Complex data types in messages

What are the preferred practises when it comes to putting complex data types in messages?

This is a high point of contention within our office, with several senior developer expressing very different views on what data is appropriate for a message and what should be persisted at source and passed through with identifiers.

Is it better to persist data to a defined data structure prior to sending a message to other services like below. Allowing each service to retrieve the data necessary to perform the operation.

 public class OrderEventA : IEvent
{
    public int OrderID { get; set; }
}

Or is it better to simplify data storage and allow NServiceBus to take care of the serialisation and persist the data until all nodes have preformed the necessary operations they need.

public class OrderEventB : IEvent
{
    public Order order { get; set; }
}

public class Order
{
    public int id { get; set; }
    public Customer customer { get; set; }
    public List<Products> products { get; set; }
    public decimal TotalPrice { get; set; }
}

public class Customer
{
    public int id { get; set; }
    public string FirstName { get; set; }
    public string Surname { get; set; }
    public Address Address  { get; set; }
}

public class Address
{
    public string AddressLine1 { get; set; }
    public string AddressLine2 { get; set; }
    public string AddressLine3 { get; set; }
}

public class Products
{
    public int Id { get; set; }
    public string ProductName { get; set; }
    public decimal Price { get; set; }
}
  • When the message makes use of identifiers, we can pivot our data model without affecting any of the existing messages in the queue, simplifying migrations and product releases. We also gain extended controls over the data access, without publishing possibly sensitive information on the bus. Messages are smaller and have a reduced footprint during processing. You can control data domain contexts and boundaries.
  • When the message transfers complex types, handler has all the information it needs without querying database explicitly (webapi/database repositories), simpler code no unnecessary repositories or api clients, quicker to extend the functionality on existing messages, prevents cross data contamination by providing shared dto objects. Simplifies event sourcing. When debugging messages, you see the entire state of the data at the time of processing.

Any help or insight is greatly appreciated?

Hi Gary,

During his ADSD training, Udi Dahan explains how you should define the boundaries within your system and then only transmit identifiers within messages. The goal is then to have such clear and hard boundaries between services, that they never have to exchange any other data than these identifiers. In the UI this comes together by composing data from these various services. I would highly recommend this approach, as it helped me enormously to reduce coupling. But that requires a visit to ADSD.

When you have ServiceA and ServiceB and they both need the same data, but you want to notify each of them via events, you get the options you present. Both have their advantages and disadvantages.

When you transmit everything inside the message, you’ll have a (database) schema in ServiceA, a schema inside your message and a (database) schema inside ServiceB. So if something really simple changes, it’s likely that you need to update 3 schemas and likely some code as well.

On the other hand, if you have ServiceA and ServiceB depend on the schema in the database, (I would advise) owned by one of the two services, it’s much harder to test runtime behavior of both services when there are schema changes.

You also mention this about complex message types

you see the entire state of the data at the time of processing.

Be aware though that data might be stale inside those messages.

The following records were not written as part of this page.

/-- Rule R85: CRCCHK sets MATCH to whether CRC equals FBUF[off] in all 8 bits, and changes nothing else;
out of range it is a RANGE error that leaves MATCH as it is. -/
def Obligations.CrcchkComparesAllBits : Prop :=
  (∀ off, off ≤ 255 → decode ((BitVec.ofNat 32 off <<< 8) ||| 0x13#32) = .ok (.crcchk off)) ∧
    MatchedBy 0x00000013#32 0xFFFF00FF#32 (fun i => ∃ off, i = .crcchk off) ∧ ClassOIllegal 0x13#8 ∧
    (∀ off (s : State), off ≤ 63 → ∃ t, exec (.crcchk off) s = .next t ∧
      (t.status.mtch = true ↔ ∀ n, n < 8 → s.crc.getLsbD n = (s.fbufByte off).getLsbD n) ∧
      SameExcept [.mtch] s t ∧
      (s.frame = frameF1 → s.crc = 0x27#8 → off = 61 → t.status.mtch = true)) ∧
    (∀ off (s : State), 63 < off → RaisesRange (.crcchk off) s)

/-- Rule R96: LDU8 loads one byte, zero-extended, and changes nothing else; past offset 63 it is a RANGE
error that leaves RES as it is. -/
def Obligations.Ldu8LoadsAnUnsignedByte : Prop :=
  (∀ off, off ≤ 255 → decode ((BitVec.ofNat 32 off <<< 8) ||| 0x20#32) = .ok (.ldu8 off)) ∧
    MatchedBy 0x00000020#32 0xFFFF00FF#32 (fun i => ∃ off, i = .ldu8 off) ∧ ClassOIllegal 0x20#8 ∧
    (∀ off (s : State), off ≤ 63 → ∃ t, exec (.ldu8 off) s = .next t ∧
      t.res.toNat = (s.fbufByte off).toNat ∧ SameExcept [.res] s t ∧
      (s.frame = frameF1 → off = 5 → t.res = 0x2A#64)) ∧
    (∀ off (s : State), 63 < off → RaisesRange (.ldu8 off) s)

/-- Rule R97: LDS16 loads a two's-complement little-endian 16-bit integer (two's complement is item G1,
log entry 7), sign-extended, and changes nothing else; past offset 62 it is a RANGE error that leaves RES
as it is. -/
def Obligations.Lds16LoadsASignedInteger : Prop :=
  (∀ off, off ≤ 255 → decode ((BitVec.ofNat 32 off <<< 8) ||| 0x21#32) = .ok (.lds16 off)) ∧
    MatchedBy 0x00000021#32 0xFFFF00FF#32 (fun i => ∃ off, i = .lds16 off) ∧ ClassOIllegal 0x21#8 ∧
    (∀ off (s : State), off ≤ 62 → ∃ t, exec (.lds16 off) s = .next t ∧
      t.res.toInt = sint16 (leSum s off 2) ∧ SameExcept [.res] s t ∧
      (s.fbufByte off = 0x00#8 → s.fbufByte (off + 1) = 0x80#8 → t.res = 0xFFFFFFFFFFFF8000#64) ∧
      (s.fbufByte off = 0xFF#8 → s.fbufByte (off + 1) = 0x7F#8 → t.res = 0x7FFF#64) ∧
      (s.fbufByte off = 0xFF#8 → s.fbufByte (off + 1) = 0xFF#8 → t.res = 0xFFFFFFFFFFFFFFFF#64) ∧
      (s.frame = frameF1 → off = 49 → t.res = 0xFFFFFFFFFFFFFFF4#64)) ∧
    (∀ off (s : State), 62 < off → RaisesRange (.lds16 off) s)

/-- Rule R98: LDU64 loads an unsigned little-endian 64-bit integer and changes nothing else; past offset
56 it is a RANGE error that leaves RES as it is. -/
def Obligations.Ldu64LoadsAnUnsignedInteger : Prop :=
  (∀ off, off ≤ 255 → decode ((BitVec.ofNat 32 off <<< 8) ||| 0x22#32) = .ok (.ldu64 off)) ∧
    MatchedBy 0x00000022#32 0xFFFF00FF#32 (fun i => ∃ off, i = .ldu64 off) ∧ ClassOIllegal 0x22#8 ∧
    (∀ off (s : State), off ≤ 56 → ∃ t, exec (.ldu64 off) s = .next t ∧
      t.res.toNat = leSum s off 8 ∧ SameExcept [.res] s t ∧
      (s.frame = frameF1 → off = 6 → t.res = 0x0000018BCFE5687B#64)) ∧
    (∀ off (s : State), 56 < off → RaisesRange (.ldu64 off) s)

When you query data from a central database, the chance is higher that it’s up to date when you process it inside your code.

Breaking down the big ball of mud
However, I could definitely see the benefit of complex message types if you’re trying to break up a big-ball-of-mud. Imagine you have a legacy database that is extremely complex and slow. Every single time a business event occurs, you send a message and some component, completely isolated from all other components in your system, now can work with the data provided to take its own decisions. I’ve done this before and it felt like a relief when working on such a component.

But be very aware of data that could go out-of-sync. What if it spawns an event, based on data it received, that is out-of-sync? Who is the real owner of the data? Who has the truth? For example, in ServiceA a customer bcomes preferred, but in ServiceB it is unaware of this fact. These are exactly the kind of problems Udi Dahan talks about in his ADSD course.

All in all I would advise to keep the amount of data inside your message to an absolute minimum. Don’t spread too much data around. Try to work with just identifiers and services/components that own a piece of data. Unless there is no other way to go, because you actually want to separate data. To break down that big ball of mud, for example.

It’s all about trade-offs. It all depends.

Hope this answer provides some help. Let us know if you have additional questions.